Now, we need to actually find a path through the graph from \((k,0)\) to the finish node. There are a couple ways to do this:
Dijkstra’s Algorithm - This algorithm uses a priority queue to visit nodes in a uniform manner radiating from the start node.
0-1 BFS - This algorithm performs a normal BFS with the following modifications:
- Use a deque (double-ended queue) instead of a queue.
- If the edge has weight 1 enqueue to the back of the deque, if the edge has weight 0 enqueue to the front of the deque.
- When updating the distance matrix, use the edge weight rather than hard-coding 1.
In both algorithms, you need to track the node from which each node is discovered, then perform a traceback from the finish node to construct the path.
If the parent of a node \((t, s)\) is \((t-1, s)\), then the path will include \(s\texttt{d}\) indicating a downward switch at column \(s\). The parent has a lower track number than its child, meaning that it is above the child node.
Conversely, if the parent of a node \((t, s)\) is \((t+1, s)\), then the path will include \(s\texttt{u}\) indicating an upward switch at column \(s\).

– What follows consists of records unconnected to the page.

@[simp] theorem complete_arg (e : ErrCode) (s : State) : (complete e s).arg = s.arg := rfl
@[simp] theorem complete_res (e : ErrCode) (s : State) : (complete e s).res = s.res := rfl
@[simp] theorem complete_done (e : ErrCode) (s : State) : (complete e s).done = true := rfl
@[simp] theorem complete_err (e : ErrCode) (s : State) : (complete e s).err = e := rfl
@[simp] theorem complete_overrun (e : ErrCode) (s : State) : (complete e s).overrun = s.overrun := rfl
@[simp] theorem complete_bankValid (e : ErrCode) (s : State) : (complete e s).bankValid = s.bankValid := rfl
@[simp] theorem complete_cfgValid (e : ErrCode) (s : State) : (complete e s).cfgValid = s.cfgValid := rfl
@[simp] theorem complete_guardEn (e : ErrCode) (s : State) : (complete e s).guardEn = s.guardEn := rfl
@[simp] theorem complete_stopValid (e : ErrCode) (s : State) : (complete e s).stopValid = s.stopValid := rfl
@[simp] theorem complete_ioTimeout (e : ErrCode) (s : State) : (complete e s).ioTimeout = s.ioTimeout := rfl
@[simp] theorem complete_deadline (e : ErrCode) (s : State) : (complete e s).deadline = s.deadline := rfl
@[simp] theorem complete_devAddr (e : ErrCode) (s : State) : (complete e s).devAddr = s.devAddr := rfl
@[simp] theorem complete_bank (e : ErrCode) (s : State) : (complete e s).bank = s.bank := rfl
@[simp] theorem complete_stopVar (e : ErrCode) (s : State) : (complete e s).stopVar = s.stopVar := rfl
@[simp] theorem complete_budgetUs (e : ErrCode) (s : State) : (complete e s).budgetUs = s.budgetUs := rfl
@[simp] theorem complete_seqPc (e : ErrCode) (s : State) : (complete e s).seqPc = s.seqPc := rfl
@[simp] theorem complete_tuning (e : ErrCode) (s : State) : (complete e s).tuning = s.tuning := rfl
@[simp] theorem complete_didTimeout (e : ErrCode) (s : State) : (complete e s).didTimeout = s.didTimeout := rfl
@[simp] theorem complete_engine (e : ErrCode) (s : State) : (complete e s).engine = .idle := rfl
@[simp] theorem complete_bus (e : ErrCode) (s : State) : (complete e s).bus = s.bus := rfl
@[simp] theorem complete_tick (e : ErrCode) (s : State) : (complete e s).tick = s.tick := rfl
@[simp] theorem complete_sensorBank (e : ErrCode) (s : State) : (complete e s).sensorBank = s.sensorBank := rfl
@[simp] theorem complete_sensorAddr (e : ErrCode) (s : State) : (complete e s).sensorAddr = s.sensorAddr := rfl
@[simp] theorem complete_sensor (e : ErrCode) (s : State) : (complete e s).sensor = s.sensor := rfl
@[simp] theorem complete_readData (e : ErrCode) (s : State) : (complete e s).readData = s.readData := rfl
@[simp] theorem complete_next (e : ErrCode) (s : State) : (complete e s).next = s.next := rfl
@[simp] theorem complete_draws (e : ErrCode) (s : State) : (complete e s).draws = s.draws := rfl

@[simp] theorem startCommand_arg (w : Word) (s : State) : (startCommand w s).arg = s.arg := rfl
@[simp] theorem startCommand_res (w : Word) (s : State) : (startCommand w s).res = s.res := rfl
@[simp] theorem startCommand_done (w : Word) (s : State) : (startCommand w s).done = false := rfl
@[simp] theorem startCommand_err (w : Word) (s : State) : (startCommand w s).err = .none := rfl
@[simp] theorem startCommand_overrun (w : Word) (s : State) : (startCommand w s).overrun = s.overrun := rfl
@[simp] theorem startCommand_bankValid (w : Word) (s : State) : (startCommand w s).bankValid = s.bankValid := rfl
@[simp] theorem startCommand_cfgValid (w : Word) (s : State) : (startCommand w s).cfgValid = s.cfgValid := rfl
@[simp] theorem startCommand_guardEn (w : Word) (s : State) : (startCommand w s).guardEn = s.guardEn := rfl
@[simp] theorem startCommand_stopValid (w : Word) (s : State) : (startCommand w s).stopValid = s.stopValid := rfl
@[simp] theorem startCommand_ioTimeout (w : Word) (s : State) : (startCommand w s).ioTimeout = s.ioTimeout := rfl
@[simp] theorem startCommand_deadline (w : Word) (s : State) : (startCommand w s).deadline = s.deadline := rfl
@[simp] theorem startCommand_devAddr (w : Word) (s : State) : (startCommand w s).devAddr = s.devAddr := rfl
@[simp] theorem startCommand_bank (w : Word) (s : State) : (startCommand w s).bank = s.bank := rfl
@[simp] theorem startCommand_stopVar (w : Word) (s : State) : (startCommand w s).stopVar = s.stopVar := rfl
@[simp] theorem startCommand_budgetUs (w : Word) (s : State) : (startCommand w s).budgetUs = s.budgetUs := rfl
@[simp] theorem startCommand_seqPc (w : Word) (s : State) : (startCommand w s).seqPc = s.seqPc := rfl
@[simp] theorem startCommand_tuning (w : Word) (s : State) : (startCommand w s).tuning = s.tuning := rfl
@[simp] theorem startCommand_didTimeout (w : Word) (s : State) : (startCommand w s).didTimeout = s.didTimeout := rfl
@[simp] theorem startCommand_engine (w : Word) (s : State) : (startCommand w s).engine = .running w .start := rfl
@[simp] theorem startCommand_bus (w : Word) (s : State) : (startCommand w s).bus = s.bus := rfl
@[simp] theorem startCommand_tick (w : Word) (s : State) : (startCommand w s).tick = s.tick := rfl
@[simp] theorem startCommand_sensorBank (w : Word) (s : State) : (startCommand w s).sensorBank = s.sensorBank := rfl
@[simp] theorem startCommand_sensorAddr (w : Word) (s : State) : (startCommand w s).sensorAddr = s.sensorAddr := rfl
@[simp] theorem startCommand_sensor (w : Word) (s : State) : (startCommand w s).sensor = s.sensor := rfl
@[simp] theorem startCommand_readData (w : Word) (s : State) : (startCommand w s).readData = s.readData := rfl
@[simp] theorem startCommand_next (w : Word) (s : State) : (startCommand w s).next = s.next := rfl
@[simp] theorem startCommand_draws (w : Word) (s : State) : (startCommand w s).draws = s.draws := rfl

You will have to perform the traceback starting from the finish node, and output in the reversed order.
New Professor
Description | https://mines-hspc.kattis.com/contests/mines-hspc24/problems/newprofessor |
Author | Mete Saka |
In Competition | Problem D, 9/38 (24%) solved/tries, 33% solve rate |
Concept | priority queue or repeated sorting of an array |
Problem Summary
Blake has \(S_i\) shirts of the \(i^{\text{th}}\). He wants to avoid wearing the same color shirt multiple times within the same work week (5-day weeks). How many days can he go before he must wear a shirt color he has already worn that week, or he runs out of shirts?
We will simulate choosing which color shirts to wear each week. When choosing the colors for a week, we will pick the 5 colors that have the most shirts remaining. Remember to update the number of remaining shirts of these colors.
When there are \(k < 5\) distinct shirt color remaining, we can go exactly \(k\) more days before finally repeating our self or running out of shirts.
This approach can be made to run in \(\mathcal{O}(CM\log(C))\) where \(M\) is the maximum number of any shirt color and \(C\) is the number of shirt colors by utilizing a priority queue, but we set the bounds low enough that repeatedly sorting the shirt color frequency list would still be fast enough \((\mathcal{O}(C^2M\log(C)))\) assuming an \(\mathcal{O}(n \log n)\) sorting algorithm is used.